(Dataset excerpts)
━━━━━━━━━━━━━━━━
/-- Settles O32: each store is a data write of its bytes, and leaves `pc` alone. -/
theorem storeIsSeenByNextFetch : Obligations.StoreIsSeenByNextFetch := by
  intro x s hpc
  constructor
  · intro hin
    exact ⟨_, (ExecTo.storeBcd x hin).exec_eq, rfl, s.fetch_store hpc _ _ (getElem_bcdDigits _)⟩
  · intro hin
    have hfetch := s.fetch_store hpc _ _ (s.getElem_regsUpTo_ofNat x)
    rw [s.length_regsUpTo] at hfetch
    exact ⟨_, (ExecTo.regDump x hin).exec_eq, rfl, hfetch⟩

/-! ## The ROM load -/

section
variable (font : Vector Byte 80) (m : Memory) (rom : List Byte)

/-- A byte of the ROM that fits is read at its place (spec/20_memory.md R64). -/
theorem Memory.read_loadRom {i : Nat} (h : i < rom.length) (hfit : i < romMax) :
    Memory.read font (m.writeBytes font progBase (rom.take romMax)) (progBase + i) = rom[i] := by
  rw [Memory.read_writeBytes, dif_pos (by rw [List.length_take]; omega), List.getElem_take]
  simp only [Nat.add_sub_cancel_left]

/-- A byte below the program area or above the part of the ROM that fits is read as before (R64). -/
theorem Memory.read_loadRom_outside {a : Nat} (h : a < progBase ∨ progBase + min rom.length romMax ≤ a) :
    Memory.read font (m.writeBytes font progBase (rom.take romMax)) a = m.read font a := by
  rw [Memory.read_writeBytes, dif_neg]
  rw [List.length_take]
  omega

end

/-- A ROM load before the first step is not refused (spec/20_memory.md R64). -/
theorem State.loadRom_eq {s : State} (h : s.started = false) (rom : List Byte) :
    s.loadRom rom = .next { s with mem := s.mem.writeBytes s.cfg.font progBase (rom.take romMax) } := by
  simp [State.loadRom, h]

/-- Settles O46: the memory after the load is one write of the part that fits. -/
theorem loadRomCopiesWhatFits : Obligations.LoadRomCopiesWhatFits := by
  intro s rom hturn hstart
  have hload := (step_eq_perform hturn).trans (State.loadRom_eq (s := s.popAgenda) hstart rom)
  exact ⟨_, hload, fun _ h hfit => Memory.read_loadRom _ _ rom h hfit,
    fun _ h => Memory.read_loadRom_outside _ _ rom h⟩

end Sys2Proof.Machine
end

section
/-! Encoding (O1 to O6): the fields of a word, the decoder against the encoder in both directions, the decoder against
the opcode table, and the words it rejects. -/

namespace Sys2Proof

/-! ## Fields and bytes -/

/-- Settles O6, from the value of each field: what is left is that NN, NNN and the first byte are their two parts side
by side. -/
theorem fieldsOfEveryWord : Obligations.FieldsOfEveryWord := by
  intro w
  refine ⟨fieldOp_toNat w, fieldX_toNat w, fieldY_toNat w, fieldN_toNat w, fieldNN_toNat w, fieldNNN_toNat w,
    ?_, ?_, ?_, rfl, wordOfBytes_bytes w⟩
  · rw [fieldNN_toNat, fieldY_toNat, fieldN_toNat]
    omega
  · rw [fieldNNN_toNat, fieldX_toNat, fieldNN_toNat]
    omega
  · rw [highByte_toNat, fieldOp_toNat, fieldX_toNat]
    omega

/-! ## From an instruction to its word and back -/

/-- The word of a well-formed instruction decodes to it. Only the X that JUMP_OFFSET carries
beside its NNN needs the premise. -/
theorem decode_encode {i : Instr} (h : i.WellFormed) : decode (encode i) = .ok i := by
  cases i with
  | clear | ret => rfl
  | jumpOffset nnn x =>
    have hx : x = nnn.extractLsb' 8 4 := eq_of_beq h
    simp [encode, decode, hx]
  | copy | or | and | xor | add | sub | shr | subn | shl => simp [encode, decode, decodeAlu]
  | keyPressed | keyNotPressed => simp [encode, decode, decodeKey]
  | getDelay | waitKey | setDelay | setSound | addIndex | spriteAddr | storeBcd | regDump | regLoad =>
    simp [encode, decode, decodeMisc]
  | _ => simp [encode, decode]

/-- The byte decoder reads the word at the front. -/
theorem decodeBytes_word (w : Word) (rest : List Byte) :
    decodeBytes (highByte w :: lowByte w :: rest) = (decode w).map fun i => (i, rest) := by
  rw [decodeBytes, wordOfBytes_bytes]

/-- Settles O1: the bytes of an instruction are those of its word. -/
theorem encodedInstructionDecodesBack : Obligations.EncodedInstructionDecodesBack := by
  intro i h
  refine ⟨decode_encode h, fun rest => (decodeBytes_word (encode i) rest).trans ?_⟩
  rw [decode_encode h]
  rfl

/-! ## From a word to its instruction and back -/

section
variable {w : Word} {i : Instr}

theorem packNNN_of_op {op : Nibble} (hop : (fieldOp w).toNat = op.toNat) : packNNN op (fieldNNN w) = w := by
  rw [← BitVec.eq_of_toNat_eq hop, packNNN_fields]

theorem packXNN_of_op {op : Nibble} (hop : (fieldOp w).toNat = op.toNat) : packXNN op (fieldX w) (fieldNN w) = w := by
  rw [← BitVec.eq_of_toNat_eq hop, packXNN_fields]

theorem packXYN_of_op {op : Nibble} (hop : (fieldOp w).toNat = op.toNat) :
    packXYN op (fieldX w) (fieldY w) (fieldN w) = w := by
  rw [← BitVec.eq_of_toNat_eq hop, packXYN_fields]

theorem packXNN_of_op_nn {op : Nibble} {nn : Byte} (hop : (fieldOp w).toNat = op.toNat)
    (hnn : (fieldNN w).toNat = nn.toNat) : packXNN op (fieldX w) nn = w := by
  rw [← BitVec.eq_of_toNat_eq hnn, packXNN_of_op hop]

theorem packXYN_of_op_n {op n : Nibble} (hop : (fieldOp w).toNat = op.toNat) (hn : (fieldN w).toNat = n.toNat) :
    packXYN op (fieldX w) (fieldY w) n = w := by
  rw [← BitVec.eq_of_toNat_eq hn, packXYN_of_op hop]

/-- NNN holds X as its top nibble (spec/30_encoding.md R72), so the BNNN decoded from a word is well-formed. -/
theorem jumpOffset_fields_wellFormed (w : Word) : (Instr.jumpOffset (fieldNNN w) (fieldX w)).WellFormed := by
  have hx := fieldX_packNNN (fieldOp w) (fieldNNN w)
  rw [packNNN_fields] at hx
  exact beq_iff_eq.mpr hx

theorem encode_of_decodeZero (h : decodeZero w = .ok i) : i.WellFormed ∧ encode i = w := by
  unfold decodeZero at h
  split at h
  · next hw => cases h; exact ⟨rfl, hw.symm⟩
  split at h
  · next hw => cases h; exact ⟨rfl, hw.symm⟩
  · cases h

theorem encode_of_decodeAlu (hop : (fieldOp w).toNat = 0x8) (h : decodeAlu w = .ok i) :
    i.WellFormed ∧ encode i = w := by
  unfold decodeAlu at h
  split at h
  case h_10 => cases h
  all_goals next hn => cases h; exact ⟨rfl, packXYN_of_op_n hop hn⟩

theorem encode_of_decodeKey (hop : (fieldOp w).toNat = 0xE) (h : decodeKey w = .ok i) :
    i.WellFormed ∧ encode i = w := by
  unfold decodeKey at h
  split at h
  case h_3 => cases h
  all_goals next hnn => cases h; exact ⟨rfl, packXNN_of_op_nn hop hnn⟩

theorem encode_of_decodeMisc (hop : (fieldOp w).toNat = 0xF) (h : decodeMisc w = .ok i) :
    i.WellFormed ∧ encode i = w := by
  unfold decodeMisc at h
  split at h
  case h_10 => cases h
  all_goals next hnn => cases h; exact ⟨rfl, packXNN_of_op_nn hop hnn⟩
━━━━━━━━━━━━━━━━
● YOUR OBJECTIVE:
Output all entries again exactly; no line may be altered.

● PROBLEM SOLUTION:
/-- Settles O32: each store is a data write of its bytes, and leaves `pc` alone. -/
theorem storeIsSeenByNextFetch : Obligations.StoreIsSeenByNextFetch := by
  intro x s hpc
  constructor
  · intro hin
    exact ⟨_, (ExecTo.storeBcd x hin).exec_eq, rfl, s.fetch_store hpc _ _ (getElem_bcdDigits _)⟩
  · intro hin
    have hfetch := s.fetch_store hpc _ _ (s.getElem_regsUpTo_ofNat x)
    rw [s.length_regsUpTo] at hfetch
    exact ⟨_, (ExecTo.regDump x hin).exec_eq, rfl, hfetch⟩

/-! ## The ROM load -/

section
variable (font : Vector Byte 80) (m : Memory) (rom : List Byte)

/-- A byte of the ROM that fits is read at its place (spec/20_memory.md R64). -/
theorem Memory.read_loadRom {i : Nat} (h : i < rom.length) (hfit : i < romMax) :
    Memory.read font (m.writeBytes font progBase (rom.take romMax)) (progBase + i) = rom[i] := by
  rw [Memory.read_writeBytes, dif_pos (by rw [List.length_take]; omega), List.getElem_take]
  simp only [Nat.add_sub_cancel_left]

/-- A byte below the program area or above the part of the ROM that fits is read as before (R64). -/
theorem Memory.read_loadRom_outside {a : Nat} (h : a < progBase ∨ progBase + min rom.length romMax ≤ a) :
    Memory.read font (m.writeBytes font progBase (rom.take romMax)) a = m.read font a := by
  rw [Memory.read_writeBytes, dif_neg]
  rw [List.length_take]
  omega

end

/-- A ROM load before the first step is not refused (spec/20_memory.md R64). -/
theorem State.loadRom_eq {s : State} (h : s.started = false) (rom : List Byte) :
    s.loadRom rom = .next { s with mem := s.mem.writeBytes s.cfg.font progBase (rom.take romMax) } := by
  simp [State.loadRom, h]

/-- Settles O46: the memory after the load is one write of the part that fits. -/
theorem loadRomCopiesWhatFits : Obligations.LoadRomCopiesWhatFits := by
  intro s rom hturn hstart
  have hload := (step_eq_perform hturn).trans (State.loadRom_eq (s := s.popAgenda) hstart rom)
  exact ⟨_, hload, fun _ h hfit => Memory.read_loadRom _ _ rom h hfit,
    fun _ h => Memory.read_loadRom_outside _ _ rom h⟩

end Sys2Proof.Machine
end

section
/-! Encoding (O1 to O6): the fields of a word, the decoder against the encoder in both directions, the decoder against
the opcode table, and the words it rejects. -/

namespace Sys2Proof

/-! ## Fields and bytes -/

/-- Settles O6, from the value of each field: what is left is that NN, NNN and the first byte are their two parts side
by side. -/
theorem fieldsOfEveryWord : Obligations.FieldsOfEveryWord := by
  intro w
  refine ⟨fieldOp_toNat w, fieldX_toNat w, fieldY_toNat w, fieldN_toNat w, fieldNN_toNat w, fieldNNN_toNat w,
    ?_, ?_, ?_, rfl, wordOfBytes_bytes w⟩
  · rw [fieldNN_toNat, fieldY_toNat, fieldN_toNat]
    omega
  · rw [fieldNNN_toNat, fieldX_toNat, fieldNN_toNat]
    omega
  · rw [highByte_toNat, fieldOp_toNat, fieldX_toNat]
    omega

/-! ## From an instruction to its word and back -/

/-- The word of a well-formed instruction decodes to it. Only the X that JUMP_OFFSET carries
beside its NNN needs the premise. -/
theorem decode_encode {i : Instr} (h : i.WellFormed) : decode (encode i) = .ok i := by
  cases i with
  | clear | ret => rfl
  | jumpOffset nnn x =>
    have hx : x = nnn.extractLsb' 8 4 := eq_of_beq h
    simp [encode, decode, hx]
  | copy | or | and | xor | add | sub | shr | subn | shl => simp [encode, decode, decodeAlu]
  | keyPressed | keyNotPressed => simp [encode, decode, decodeKey]
  | getDelay | waitKey | setDelay | setSound | addIndex | spriteAddr | storeBcd | regDump | regLoad =>
    simp [encode, decode, decodeMisc]
  | _ => simp [encode, decode]

/-- The byte decoder reads the word at the front. -/
theorem decodeBytes_word (w : Word) (rest : List Byte) :
    decodeBytes (highByte w :: lowByte w :: rest) = (decode w).map fun i => (i, rest) := by
  rw [decodeBytes, wordOfBytes_bytes]

/-- Settles O1: the bytes of an instruction are those of its word. -/
theorem encodedInstructionDecodesBack : Obligations.EncodedInstructionDecodesBack := by
  intro i h
  refine ⟨decode_encode h, fun rest => (decodeBytes_word (encode i) rest).trans ?_⟩
  rw [decode_encode h]
  rfl

/-! ## From a word to its instruction and back -/

section
variable {w : Word} {i : Instr}

theorem packNNN_of_op {op : Nibble} (hop : (fieldOp w).toNat = op.toNat) : packNNN op (fieldNNN w) = w := by
  rw [← BitVec.eq_of_toNat_eq hop, packNNN_fields]

theorem packXNN_of_op {op : Nibble} (hop : (fieldOp w).toNat = op.toNat) : packXNN op (fieldX w) (fieldNN w) = w := by
  rw [← BitVec.eq_of_toNat_eq hop, packXNN_fields]

theorem packXYN_of_op {op : Nibble} (hop : (fieldOp w).toNat = op.toNat) :
    packXYN op (fieldX w) (fieldY w) (fieldN w) = w := by
  rw [← BitVec.eq_of_toNat_eq hop, packXYN_fields]

theorem packXNN_of_op_nn {op : Nibble} {nn : Byte} (hop : (fieldOp w).toNat = op.toNat)
    (hnn : (fieldNN w).toNat = nn.toNat) : packXNN op (fieldX w) nn = w := by
  rw [← BitVec.eq_of_toNat_eq hnn, packXNN_of_op hop]

theorem packXYN_of_op_n {op n : Nibble} (hop : (fieldOp w).toNat = op.toNat) (hn : (fieldN w).toNat = n.toNat) :
    packXYN op (fieldX w) (fieldY w) n = w := by
  rw [← BitVec.eq_of_toNat_eq hn, packXYN_of_op hop]

/-- NNN holds X as its top nibble (spec/30_encoding.md R72), so the BNNN decoded from a word is well-formed. -/
theorem jumpOffset_fields_wellFormed (w : Word) : (Instr.jumpOffset (fieldNNN w) (fieldX w)).WellFormed := by
  have hx := fieldX_packNNN (fieldOp w) (fieldNNN w)
  rw [packNNN_fields] at hx
  exact beq_iff_eq.mpr hx

theorem encode_of_decodeZero (h : decodeZero w = .ok i) : i.WellFormed ∧ encode i = w := by
  unfold decodeZero at h
  split at h
  · next hw => cases h; exact ⟨rfl, hw.symm⟩
  split at h
  · next hw => cases h; exact ⟨rfl, hw.symm⟩
  · cases h

theorem encode_of_decodeAlu (hop : (fieldOp w).toNat = 0x8) (h : decodeAlu w = .ok i) :
    i.WellFormed ∧ encode i = w := by
  unfold decodeAlu at h
  split at h
  case h_10 => cases h
  all_goals next hn => cases h; exact ⟨rfl, packXYN_of_op_n hop hn⟩

theorem encode_of_decodeKey (hop : (fieldOp w).toNat = 0xE) (h : decodeKey w = .ok i) :
    i.WellFormed ∧ encode i = w := by
  unfold decodeKey at h
  split at h
  case h_3 => cases h
  all_goals next hnn => cases h; exact ⟨rfl, packXNN_of_op_nn hop hnn⟩

theorem encode_of_decodeMisc (hop : (fieldOp w).toNat = 0xF) (h : decodeMisc w = .ok i) :
    i.WellFormed ∧ encode i = w := by
  unfold decodeMisc at h
  split at h
  case h_10 => cases h
  all_goals next hnn => cases h; exact ⟨rfl, packXNN_of_op_nn hop hnn⟩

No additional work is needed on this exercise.